### TASK ITEM
Look through the records below for the line with "a budget split". Return that line and each one after it up to and including the line with "(log 18). -/", exactly.

(Source records)
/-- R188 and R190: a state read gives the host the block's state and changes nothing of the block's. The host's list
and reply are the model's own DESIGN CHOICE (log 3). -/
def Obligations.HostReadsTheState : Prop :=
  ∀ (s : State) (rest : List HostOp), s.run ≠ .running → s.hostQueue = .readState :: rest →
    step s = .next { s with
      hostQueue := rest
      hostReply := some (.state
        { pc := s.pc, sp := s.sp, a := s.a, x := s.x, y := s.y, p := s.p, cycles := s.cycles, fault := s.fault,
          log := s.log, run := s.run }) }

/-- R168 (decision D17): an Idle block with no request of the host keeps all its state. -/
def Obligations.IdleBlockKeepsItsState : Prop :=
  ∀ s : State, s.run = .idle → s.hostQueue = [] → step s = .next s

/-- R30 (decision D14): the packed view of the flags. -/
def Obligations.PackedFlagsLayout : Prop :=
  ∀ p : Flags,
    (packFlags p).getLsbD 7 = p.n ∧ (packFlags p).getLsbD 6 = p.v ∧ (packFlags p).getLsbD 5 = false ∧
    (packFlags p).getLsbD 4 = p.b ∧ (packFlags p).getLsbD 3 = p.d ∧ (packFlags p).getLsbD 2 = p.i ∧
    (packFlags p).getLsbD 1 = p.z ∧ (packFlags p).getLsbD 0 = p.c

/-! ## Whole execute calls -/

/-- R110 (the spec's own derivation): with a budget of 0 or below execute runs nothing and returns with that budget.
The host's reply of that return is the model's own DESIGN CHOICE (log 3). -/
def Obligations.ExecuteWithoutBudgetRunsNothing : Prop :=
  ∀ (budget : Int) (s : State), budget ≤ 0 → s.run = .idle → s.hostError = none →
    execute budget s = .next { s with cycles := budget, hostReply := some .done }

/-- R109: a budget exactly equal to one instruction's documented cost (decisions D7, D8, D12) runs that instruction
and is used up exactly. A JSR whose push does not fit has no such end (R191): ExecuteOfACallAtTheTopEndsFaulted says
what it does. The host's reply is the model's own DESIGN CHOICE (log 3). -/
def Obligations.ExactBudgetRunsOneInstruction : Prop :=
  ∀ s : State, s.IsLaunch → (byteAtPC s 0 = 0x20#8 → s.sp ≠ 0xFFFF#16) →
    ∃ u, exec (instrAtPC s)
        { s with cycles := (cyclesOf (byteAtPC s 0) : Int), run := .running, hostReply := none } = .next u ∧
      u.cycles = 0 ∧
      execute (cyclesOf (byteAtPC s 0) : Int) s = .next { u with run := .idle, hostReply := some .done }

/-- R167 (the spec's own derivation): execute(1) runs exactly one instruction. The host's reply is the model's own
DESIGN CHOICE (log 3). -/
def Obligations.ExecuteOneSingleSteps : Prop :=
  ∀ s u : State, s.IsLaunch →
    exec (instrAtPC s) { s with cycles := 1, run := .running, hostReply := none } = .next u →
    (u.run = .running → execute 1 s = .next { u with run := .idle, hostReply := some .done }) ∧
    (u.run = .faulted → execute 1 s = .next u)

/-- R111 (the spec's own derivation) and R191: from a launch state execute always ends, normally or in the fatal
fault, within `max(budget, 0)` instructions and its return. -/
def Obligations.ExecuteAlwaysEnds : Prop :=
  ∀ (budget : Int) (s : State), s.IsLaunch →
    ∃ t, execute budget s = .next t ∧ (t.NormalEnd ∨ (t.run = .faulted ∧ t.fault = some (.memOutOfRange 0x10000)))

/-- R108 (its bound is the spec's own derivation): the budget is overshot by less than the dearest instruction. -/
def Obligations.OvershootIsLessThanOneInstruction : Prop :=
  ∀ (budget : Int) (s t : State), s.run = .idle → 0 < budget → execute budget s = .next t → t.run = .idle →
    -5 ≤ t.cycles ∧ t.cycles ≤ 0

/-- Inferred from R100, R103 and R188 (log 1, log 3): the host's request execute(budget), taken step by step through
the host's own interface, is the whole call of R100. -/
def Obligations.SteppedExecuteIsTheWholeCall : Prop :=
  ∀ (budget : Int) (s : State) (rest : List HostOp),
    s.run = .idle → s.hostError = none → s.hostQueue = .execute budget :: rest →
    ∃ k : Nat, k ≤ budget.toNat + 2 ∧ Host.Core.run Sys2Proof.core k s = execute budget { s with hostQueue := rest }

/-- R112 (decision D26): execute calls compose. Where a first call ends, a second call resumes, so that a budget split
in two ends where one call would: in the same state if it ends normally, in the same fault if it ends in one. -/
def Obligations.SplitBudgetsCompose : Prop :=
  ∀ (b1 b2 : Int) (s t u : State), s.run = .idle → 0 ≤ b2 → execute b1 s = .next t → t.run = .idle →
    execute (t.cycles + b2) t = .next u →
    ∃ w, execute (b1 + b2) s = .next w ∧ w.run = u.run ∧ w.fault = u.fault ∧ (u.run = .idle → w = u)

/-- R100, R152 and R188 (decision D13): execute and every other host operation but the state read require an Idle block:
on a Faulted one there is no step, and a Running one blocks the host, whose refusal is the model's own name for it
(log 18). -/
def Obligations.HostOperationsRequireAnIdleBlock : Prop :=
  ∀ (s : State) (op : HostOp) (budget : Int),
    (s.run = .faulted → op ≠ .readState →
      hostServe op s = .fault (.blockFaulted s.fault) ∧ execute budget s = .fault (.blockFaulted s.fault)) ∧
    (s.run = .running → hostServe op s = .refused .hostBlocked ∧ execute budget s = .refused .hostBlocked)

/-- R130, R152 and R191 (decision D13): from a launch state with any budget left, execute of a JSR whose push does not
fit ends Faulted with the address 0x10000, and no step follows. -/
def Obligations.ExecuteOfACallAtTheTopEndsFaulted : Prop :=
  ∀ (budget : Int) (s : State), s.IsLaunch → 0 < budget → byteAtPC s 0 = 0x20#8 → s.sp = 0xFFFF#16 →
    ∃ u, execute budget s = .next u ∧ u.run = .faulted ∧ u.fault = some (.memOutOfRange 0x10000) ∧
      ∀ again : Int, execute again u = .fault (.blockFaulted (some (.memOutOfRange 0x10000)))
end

### SOLUTION TO THE PROBLEM
/-- R112 (decision D26): execute calls compose. Where a first call ends, a second call resumes, so that a budget split
in two ends where one call would: in the same state if it ends normally, in the same fault if it ends in one. -/
def Obligations.SplitBudgetsCompose : Prop :=
  ∀ (b1 b2 : Int) (s t u : State), s.run = .idle → 0 ≤ b2 → execute b1 s = .next t → t.run = .idle →
    execute (t.cycles + b2) t = .next u →
    ∃ w, execute (b1 + b2) s = .next w ∧ w.run = u.run ∧ w.fault = u.fault ∧ (u.run = .idle → w = u)

/-- R100, R152 and R188 (decision D13): execute and every other host operation but the state read require an Idle block:
on a Faulted one there is no step, and a Running one blocks the host, whose refusal is the model's own name for it
(log 18). -/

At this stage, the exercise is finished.